Marx rejected Hegel’s view and postulated that ‘matter’ was the essence of the
universe, which embodied the force behind all manifestations of social change. For Marx
each stage of social development represented the corresponding stage of development
of the material conditions of society. Thus, Marx advanced the theory of ‘materialism’
against Hegel’s theory of ‘idealism’.
Hegel had tried to explain the mechanism of social change through dialectical method.
Marx sought to combine Hegel’s dialectical method with his own philosophy of
materialism. The term dialectical originally referred to the process whereby ideas are
formed and clarified in the course of intellectual debate. A proposition, or ‘thesis’, is
first advanced, and then challenged by a counter-proposition, or ‘antithesis’. Since both
are apt to be partly true, the normal outcome of their encounter is a revised
proposition, or ‘synthesis’, that combines the valid elements of the two.
Hegel believed that social institutions only reflect the ideas behind them, and that it is
the movement of ideas, through the dialectical process, which is responsible for the
development of social institutions. Hegel saw nation-state as the highest state of social
evolution, as the embodiment of the truth, ‘the march of God on earth’ –the perfect
form of social institutions. While Marx adopted Hegel’s mechanism of social change –
the framework of ‘thesis’, ‘antithesis’ and ‘synthesis’ –he refused to recognize the ‘idea’
or consciousness as the real force behind social evolution.

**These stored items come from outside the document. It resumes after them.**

-- ==== Sys2Proof/Laws/Cipher.lean ====
section
/-! SUPPORT. The operations of Machine/Cipher.lean leave the queue alone and keep the invariant of Safety.lean. -/
namespace Sys2Proof.Machine

theorem State.setPage_kept {q : List Instr} {s : State} {p : Nat} {v : Page} (h : Kept q s) :
    Kept q (State.setPage s p v) := by
  unfold State.setPage
  with_reducible
    repeat'
      first | assumption | apply State.onCry_kept

theorem State.eraseSlot_kept {q : List Instr} {s : State} {k : Nat} (h : Kept q s) :
    Kept q (State.eraseSlot s k) := by
  unfold State.eraseSlot
  with_reducible
    repeat'
      first | assumption | apply State.rewriteSlot_kept

theorem State.erasePage_kept {q : List Instr} {s : State} {p : Nat} (h : Kept q s) :
    Kept q (State.erasePage s p) := by
  unfold State.erasePage
  with_reducible
    repeat'
      first | assumption | apply State.eraseSlot_kept | apply foldl_kept | (intro)

theorem State.derive_kept {q : List Instr} {s : State} {k : Nat} {dev : Bool} {label : List Byte} {ctx : List Byte} (h : Kept q s) :
    Kept q (State.derive s k dev label ctx) := by
  unfold State.derive
  with_reducible
    repeat'
      first | assumption | apply State.onCry_kept | apply State.rewriteSlot_kept | apply State.eraseSlot_kept | apply Kept.ite | (intro)

theorem State.setPageBytes_kept {q : List Instr} {s : State} {f : Fld} {p : Nat} {l : List Byte} (h : Kept q s) :
    Kept q (State.setPageBytes s f p l) := by
  unfold State.setPageBytes
  with_reducible
    repeat'
      first | assumption | apply State.set_kept | apply foldl_kept | (intro)

theorem onPage_kept {q : List Instr} {f : Frame} {s : State} {g : Page → State → State.Res × State} (h : Kept q s)
    (hg : ∀ (p : Page) (t : State), Kept q t → Kept q (g p t).2) : Kept q (onPage f s g).2 := by
  unfold onPage
  split
  · exact h
  · exact Kept.ite_snd (fun _ => h) fun _ => hg _ s h

theorem kdWrite_kept {q : List Instr} {f : Frame} {s : State} (h : Kept q s) :
    Kept q (kdWrite f s).2 := by
  unfold kdWrite
  with_reducible
    repeat'
      first | assumption | apply State.derive_kept | apply State.eraseSlot_kept | apply onPage_kept | apply Kept.ite_snd | (intro)

theorem execDerivationDone_kept {q : List Instr} {slot : Nat} {s : State} (h : Kept q s) :
    Ends q (execDerivationDone slot s) := by
  unfold execDerivationDone
  with_reducible
    repeat'
      first | assumption | apply State.onCry_kept | apply ends_next | apply ends_ite | (intro)

theorem goWrite_kept {q : List Instr} {f : Frame} {s : State} (h : Kept q s) :
    Kept q (goWrite f s).2 := by
  unfold goWrite
  with_reducible
    repeat'
      first | assumption | apply State.setPage_kept | apply State.bump_kept | apply Kept.ite_snd | split | (intro)

theorem State.zeroRange_kept {q : List Instr} {s : State} {off : Nat} {len : Nat} (h : Kept q s) :
    Kept q (State.zeroRange s off len) := by
  unfold State.zeroRange
  with_reducible
    repeat'
      first | assumption | apply Kept.put_bulk | apply Kept.bulk | apply Mem.wf_writeN

theorem State.jobDone_kept {q : List Instr} {s : State} {j : Job} {result : Nat} {count : Nat} {st : Status} {chain : Option Chain}
    (h : Kept q s) :
    Kept q (State.jobDone s j result count st chain) := by
  unfold State.jobDone
  with_reducible
    repeat'
      first
        | assumption | apply State.postedError_kept | apply State.complete_kept | apply State.set_kept | apply State.setPage_kept
        | apply Kept.ite | split | (intro)

theorem State.jobEnd_kept {q : List Instr} {s : State} {j : Job} {key : List Byte} {fault : Bool} {blocks : Nat} (h : Kept q s) :
    Kept q (State.jobEnd s j key fault blocks) := by
  unfold State.jobEnd
  with_reducible
    repeat'
      first
        | assumption | apply State.bump_kept | apply State.jobDone_kept | apply State.zeroRange_kept | apply Kept.ite | (intro)
        | apply Kept.put_bulk | apply Kept.bulk | apply Mem.wf_writeN

theorem execLaJobStart_kept {q : List Instr} {s : State} (h : Kept q s) :
    Ends q (execLaJobStart s) := by
  unfold execLaJobStart
  with_reducible
    repeat'
      first
        | assumption | apply State.onCry_kept | apply State.bump_kept | apply State.jobDone_kept | apply ends_next | apply ends_ite
        | split | (intro)

theorem execLaJobEnd_kept {q : List Instr} {fault : Bool} {blocks : Nat} {s : State} (h : Kept q s) :
    Ends q (execLaJobEnd fault blocks s) := by
  unfold execLaJobEnd
  with_reducible
    repeat'
      first | assumption | apply State.onCry_kept | apply State.jobEnd_kept | apply ends_next | split

theorem ctxWrite_kept {q : List Instr} {f : Frame} {s : State} (h : Kept q s) :
    Kept q (ctxWrite f s).2 := by
  unfold ctxWrite
  with_reducible
    repeat'
      first
        | assumption | apply State.setPage_kept | apply State.setPageBytes_kept | apply State.draw_kept | apply State.set_kept
        | apply onPage_kept | (refine Kept.of_snd (by assumption) ?_) | apply foldl_snd_kept | extract_lets | split | (intro)

theorem State.cryRes_kept {q : List Instr} {s : State} {page : Nat} {result : Nat} (h : Kept q s) :
    Kept q (State.cryRes s page result) := by
  unfold State.cryRes
  with_reducible
    repeat'
      first | assumption | apply State.set_kept

theorem State.openPage_kept {q : List Instr} {s : State} {n : Nat} {hub : Nat} {init : Nat} {runtime : Bool} (h : Kept q s) :
    Kept q (State.openPage s n hub init runtime) := by
  unfold State.openPage
  with_reducible
    repeat'
      first | assumption | apply State.setPage_kept | apply State.erasePage_kept | apply State.onCry_kept

theorem pageAlloc_kept {q : List Instr} {hub : Nat} {init : Nat} {s : State} (h : Kept q s) :
    Kept q (pageAlloc hub init s).2 := by
  unfold pageAlloc
  with_reducible
    repeat'
      first | assumption | apply State.openPage_kept | apply State.cryRes_kept | apply State.bump_kept | extract_lets | split | (intro)

theorem pageFree_kept {q : List Instr} {n : Nat} {f : Frame} {s : State} (h : Kept q s) :
    Kept q (pageFree n f s).2 := by
  unfold pageFree
  with_reducible
    repeat'
      first
        | assumption | apply State.erasePage_kept | apply State.onCry_kept | apply State.cryRes_kept | apply Kept.ite_snd | split
        | (intro)

theorem State.moveEpoch_kept {q : List Instr} {s : State} {l : Lane} (h : Kept q s) :
    Kept q (State.moveEpoch s l) := by
  unfold State.moveEpoch
  with_reducible
    repeat'
      first
        | assumption | apply State.showEpoch_kept | apply State.deriveLink_kept | apply State.updCtx_kept | apply State.set_kept
        | apply State.onCry_kept | apply Kept.ite | split | (intro)

theorem epochRotate_kept {q : List Instr} {e : Bool} {w : Bool} {s : State} (h : Kept q s) :
    Kept q (epochRotate e w s) := by
  unfold epochRotate
  with_reducible
    repeat'
      first
        | assumption | apply State.moveEpoch_kept | apply State.onCry_kept | apply Kept.ite | apply foldl_kept | apply foldl_fst_kept
        | apply foldl_snd_kept | (intro)

theorem execEpochPeriod_kept {q : List Instr} {l : Lane} {s : State} (h : Kept q s) :
    Ends q (execEpochPeriod l s) := by
  unfold execEpochPeriod
  with_reducible
    repeat'
      first | assumption | apply State.moveEpoch_kept | apply ends_next | apply Kept.ite | (intro)

theorem State.dropOut_kept {q : List Instr} {s : State} (h : Kept q s) :
    Kept q (State.dropOut s) := by
  unfold State.dropOut
  with_reducible
    repeat'
      first
        | assumption | apply State.bypassDrive_kept | apply State.leaveUp_kept | apply State.set_kept | apply foldl_kept | split
        | (intro) | apply Kept.put_rng

theorem State.loseJobs_kept {q : List Instr} {s : State} (h : Kept q s) :
    Kept q (State.loseJobs s) := by
  unfold State.loseJobs
  with_reducible
    repeat'
      first
        | assumption | apply State.onCry_kept | apply foldl_kept | apply State.draw_kept | apply State.zeroRange_kept
        | apply State.bump_kept | apply State.jobDone_kept | apply Kept.ite | apply foldl_kept | apply foldl_fst_kept
        | apply foldl_snd_kept | (intro) | split

theorem State.eraseKeys_kept {q : List Instr} {s : State} (h : Kept q s) :
    Kept q (State.eraseKeys s) := by
  unfold State.eraseKeys
  with_reducible
    repeat'
      first | assumption | apply State.onCry_kept | apply State.eraseSlot_kept | apply foldl_kept

theorem State.squall_kept {q : List Instr} {s : State} (h : Kept q s) :
    Kept q (State.squall s) := by
  unfold State.squall
  with_reducible
    repeat'
      first
        | assumption | apply State.loseJobs_kept | apply State.eraseKeys_kept | apply State.dropOut_kept | apply State.set_kept
        | apply State.declareFail_kept

theorem execSquall_kept {q : List Instr} {source : Nat} {s : State} (h : Kept q s) :
    Ends q (execSquall source s) := by
  unfold execSquall
  with_reducible
    repeat'
      first
        | assumption | apply State.squall_kept | apply State.note_kept | apply State.set_kept | apply ends_next | apply ends_ite
        | apply Kept.ite | (intro)

theorem execTamperSample_kept {q : List Instr} {mask : Nat} {s : State} (h : Kept q s) :
    Ends q (execTamperSample mask s) := by
  unfold execTamperSample
  with_reducible
    repeat'
      first | assumption | apply State.eraseKeys_kept | apply State.set_kept | apply ends_next | apply ends_ite | (intro)

theorem fuseCmd_kept {q : List Instr} {w : Nat} {s : State} (h : Kept q s) :
    Kept q (fuseCmd w s).2 := by
  unfold fuseCmd
  with_reducible
    repeat'
      first | assumption | apply State.onCry_kept | apply State.set_kept | apply Kept.ite_snd | (intro)

theorem State.setFuseData_kept {q : List Instr} {s : State} {l : List Byte} (h : Kept q s) :
    Kept q (State.setFuseData s l) := by
  unfold State.setFuseData
  with_reducible
    repeat'
      first | assumption | apply State.set_kept | apply foldl_kept | (intro)

theorem State.onFuse_kept {q : List Instr} {s : State} {g : Fuses → Fuses} (h : Kept q s) :
    Kept q (State.onFuse s g) := by
  unfold State.onFuse
  with_reducible
    repeat'
      first | assumption | apply State.onCry_kept

theorem State.burn_kept {q : List Instr} {s : State} {op : Nat} {k : Nat} (h : Kept q s) :
    Kept q (State.burn s op k).2 := by
  unfold State.burn
  with_reducible
    repeat'
      first | assumption | apply State.onFuse_kept | apply Kept.ite_snd | split | (intro)

theorem State.showFuses_kept {q : List Instr} {s : State} (h : Kept q s) :
    Kept q (State.showFuses s) := by
  unfold State.showFuses
  with_reducible
    repeat'
      first | assumption | apply State.setB_kept | apply State.set_kept

theorem execFuseDone_kept {q : List Instr} {fault : Nat} {s : State} (h : Kept q s) :
    Ends q (execFuseDone fault s) := by
  unfold execFuseDone
  with_reducible
    repeat'
      first
        | assumption | apply State.setFuseData_kept | apply State.showFuses_kept | apply State.onCry_kept | apply State.set_kept
        | apply State.burn_kept | apply ends_next | apply Kept.ite_snd | split | (intro)

theorem cipherLoad_kept {q : List Instr} {s : State} (h : Kept q s) :
    Kept q (cipherLoad s) := by
  unfold cipherLoad
  with_reducible
    repeat'
      first | assumption | apply State.derive_kept | apply State.openPage_kept | apply State.onCry_kept | apply foldl_kept | (intro)

theorem cipherReset_kept {q : List Instr} {s : State} (h : Kept q s) :
    Kept q (cipherReset s) := by
  unfold cipherReset
  with_reducible
    repeat'
      first | assumption | apply State.bumpBy_kept | apply State.onCry_kept | apply State.eraseSlot_kept | apply foldl_kept

theorem fuseReload_kept {q : List Instr} {active : Bool} {s : State} (h : Kept q s) :
    Kept q (fuseReload active s) := by
  unfold fuseReload
  with_reducible
    repeat'
      first | assumption | apply State.setB_kept | apply State.onCry_kept | apply State.showFuses_kept

end Sys2Proof.Machine
end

Instead, Marx believed, the
social institutions are shaped by the material conditions of human life, which are
determined by the mode of economic production in society. Thus Marx sought to
replace Hegel’s ‘dialectical idealism’ by his own ‘dialectical materialism’. George
H.Sabine has noted that Marx’s philosophy is marked by continuity with Hegel’s
philosophy.
Conclusion
Marx was a revolutionary and a socialist, but above all he was a humanist who believed
in genuine emancipation and liberation of human beings. He registered protest against
every kind of domination. True that many of his predictions did not materialize, but
Marx’s genius lay not merely in his ability to predict, but in the new modes of thinking
about economic and political issues. He applied Dialectics used by Hegel in the domain
of ideas to explain the material conditions of life and held that the material and the
ideal are not only different but opposite and constitutes a unity in which the material is
primary and the mind (idea) secondary. Thus according to him, the ultimate cause which
determines the whole course of human history is the economic development of society.